Cloud computing startup CoreWeave, which is backed by chipmaker Nvidia (NVDA), reportedly broke some terms of a $7.6 billion loan agreement last year, which led to a series of technical defaults, according to the Financial Times. This comes as the company prepares for a $26 billion Nasdaq (NDAQ) IPO. Interestingly, these defaults were not because of missed payments but rather due to administrative errors. Indeed, the company accidentally used the loan funds to expand into Western Europe, which was against the terms that restricted the loan’s collateral to U.S.-based assets.
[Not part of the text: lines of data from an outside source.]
-- ==== Sys2Proof/Machine/Egress.lean ====
section
/-!
DEFINITION. The Voice egress hold (R109, R163): CPUSH (R151) and FDONE (R150), the release of a held transaction, its
acknowledgement, and STORE_LATE (Table 06-9).
-/
namespace Sys2Proof.Machine

/-! ## CPUSH (R151) -/

/-- The command word as the core pushes it: its own VID in ORIGIN, HW_ORIGIN clear. -/
def pushWord (c : Cl) (w : Native) : Native := putBit (putField w 80 (BitVec.ofNat 4 c.val)) 84 false

/-- CPUSH vd, gs: through the egress hold of a Voice, at once on the Steward; a tagged word is blocked and POISON is raised. -/
def execCpush (c : Cl) (vd gs : RegF) (s : State) : Out :=
  .next (s.issue c ((insnWord (.cpush c vd gs)).getD 0) (vok vd) true (fun s =>
    let d := s.readV c vd
    let r : BitVec 6 := field (s.core[c].readG gs).1 0 6
    let w := pushWord c d.1
    if d.2 then if s.frameBusy c then s else (s.fresh.intake c r w true).excPoison c 5 (vd.setWidth 32)
    else match voiceOf c with
    | some _ => s.fresh.hold c (.cpush w r)
    | none => (s.fresh.intake c r w false).finish c id))

/-! ## FDONE (R150) -/

/-- Held transactions that FDONE waits for: stores and command pushes. -/
def Egress.beforeFdone (e : Egress) : Bool := match e.op with | .fdone _ => false | _ => true

/-- FDONE gs: ILLEGAL on the Steward, REFUSED for a range that OWNER does not assign to this Voice. -/
def execFdone (c : Cl) (gs : RegF) (s : State) : Out :=
  .next (s.issue c ((insnWord (.fdone c gs)).getD 0) (voiceOf c).isSome true (fun s =>
    let r : BitVec 6 := field (s.core[c].readG gs).1 0 6
    if s.core[c].egress.any Egress.beforeFdone then s
    else match voiceOf c with
    | some v => if s.ownerOf r = v then s.hold c (.fdone r) else s.excRefused c (r.setWidth 32)
    | none => s))

/-- The FDONE that completes every range of a frame before its deadline ends riding (R267). -/
def State.endRide (s : State) : State :=
  match s.metr.judged with
  | some j =>
    if s.gov.riding && (j.ranges &&& ~~~ j.fdone) == 0 && decide (s.metr.lineTime < j.deadline) then
      s.onGov (fun g => { g with riding := false, unjudged := 0 })
    else s
  | none => s

/-- A range reaches FRAME_DONE: its words are released, its REHOME bit clears, riding may end, its dirty words leave (R123,
R150, R211, R267, R330). A deadline that has come is taken first (R23); a range already complete in this frame has no effect. -/
def State.frameDone (s : State) (v : Vc) (r : BitVec 6) : State :=
  let s := s.passDeadline s.metr.lineTime
  match s.metr.judged with
  | some j =>
    if j.fdone.getLsbD r.toNat || s.ownerOf r != v then s
    else
      let s1 := s.onMetr (fun m => { m with judged := some { j with fdone := putBit j.fdone r.toNat true } })
      (((s1.releaseRange v r).clearRehome r).endRide).mirrorFdone r j.frame
  | none => s

/-! ## Release and acknowledgement -/

/-- Position `i` of the hold marked as having left. -/
def State.markOut (s : State) (c : Cl) (i : Nat) (error : Bool) : State :=
  s.onCore c (fun k => { k with egress := k.egress.modify i (fun e => { e with released := true, error := error }) })

/-- A held store leaves and is performed at its target. -/
def State.releaseStore (s : State) (c : Cl) (i : Nat) (a : Word) (sz : Size) (d : Native) (p : Bool) : State :=
  let now := fun (s : State) =>
    let r := s.storeNow c a sz d p
    r.1.markOut c i r.2
  match regionOf c a.toNat with
  | .mem m off =>
    if m = .chord then
      if s.agentDead c then s.markOut c i true
      else s.whenAwake m off (sizeBytes sz) (fun s => (s.markOut c i false).access c ((CacheOp.store (sizeBytes sz) d p false).start a))
    else s.whenAwake m off (sizeBytes sz) now
  | _ => now s

/-- A transaction in register space. -/
def EgressOp.inRegs (c : Cl) : EgressOp → Bool
  | .store a _ _ _ => match regionOf c a.toNat with | .periph _ _ => true | _ => false
  | .read .. => true
  | _ => false

/-- A register-space read leaves the hold: its answer ends the load, or raises LOAD_BUS. -/
def State.releaseRead (s : State) (c : Cl) (i : Nat) (a : Word) (sz : Size) (op : CacheOp) : State :=
  match regionOf c a.toNat with
  | .periph b off =>
    match s.regLoad (initiatorOf c) b off sz with
    | (s1, d, err) =>
      let s2 := (s1.markOut c i err).unblock c
      if err then s2.excLoad c a
      else match op with
      | .load kind rd => s2.finish c (fun k => k.writeG rd (kind.extend d) false)
      | .lane vd => s2.finish c (fun k => k.writeV vd d false 8)
      | _ => s2
  | _ => s.markOut c i false

/-- The oldest held transaction leaves, in order: an isolated or stopped Voice releases nothing more (R110, R153), a store that
still waits for its line holds back those behind it (R133), and a Voice has one register-space access outstanding (R167). -/
def execEgressRelease (v : Vc) (s : State) : Out :=
  let c := vcl v
  let k := s.core[c]
  if k.inReset || k.doubleFault || s.isolated c || s.powerOf (rqVoice v) == .off || s.storeWaits c then .next s
  else match k.egress.zipIdx.find? (fun x => !x.1.released) with
  | some (e, i) =>
    if e.op.inRegs c && k.egress.any (fun x => x.released && x.op.inRegs c) then .next s
    else match e.op with
    | .store a sz d p => .next (s.releaseStore c i a sz d p)
    | .read a sz op => .next (s.releaseRead c i a sz op)
    | .cpush w r => .next ((s.markOut c i false).intake c r w false)
    | .fdone r => .next ((s.markOut c i false).frameDone v r)
  | none => .next s

/-- The oldest transaction, once performed, is acknowledged and its position freed; an error is STORE_LATE. -/
def execEgressAck (v : Vc) (s : State) : Out :=
  let c := vcl v
  match s.core[c].egress with
  | e :: rest =>
    if s.unperformed c e then .next s
    else
      let late := match e.op with | .store a _ _ _ => if e.error then [a] else [] | _ => []
      .next (s.onCore c (fun k => { k with egress := rest, late := k.late ++ late }))
  | [] => .next s

/-- STORE_LATE is taken at an instruction boundary (Table 06-9). -/
def execStoreLate (c : Cl) (s : State) : Out :=
  match s.core[c].late with
  | a :: rest =>
    let s1 := s.onCore c (fun k => { k with late := [] })
    if s1.runnable c && !s.frameBusy c then .next ((s.onCore c (fun k => { k with late := rest })).excLate c a) else .next s
  | [] => .next s

end Sys2Proof.Machine
end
However, in December 2024, CoreWeave asked its main lender, Blackstone (BX), to amend the agreement and waive the defaults. The loan was structured through a special purpose vehicle that used GPUs and contracts with large customers as collateral. However, CoreWeave broke the terms by sending money to subsidiaries in the U.K., Spain, and Sweden to purchase GPU servers. As a result, this overstated the number of GPUs eligible as collateral, and the company failed to notify lenders of the default within the required three business days.
Despite the breach, Blackstone did not charge CoreWeave a fee for amending the loan terms since it viewed the situation as an administrative mistake. The agreement was also updated to allow foreign assets to be used as collateral going forward, and lenders have since added roughly $500 million in new funding to CoreWeave. In fact, the company has raised about $12.9 billion in total debt commitments, according to its regulatory filings.
Is NVDA a Good Stock to Buy?
Although you can’t invest in CoreWeave yet, you can invest in Nvidia. When turning to Wall Street, analysts remain bullish on NVDA stock, with a Strong Buy consensus rating based on 39 Buys and three Holds assigned in the past three months. Furthermore, the average NVDA price target of $176.54 per share implies an upside potential of 55.7% from current levels.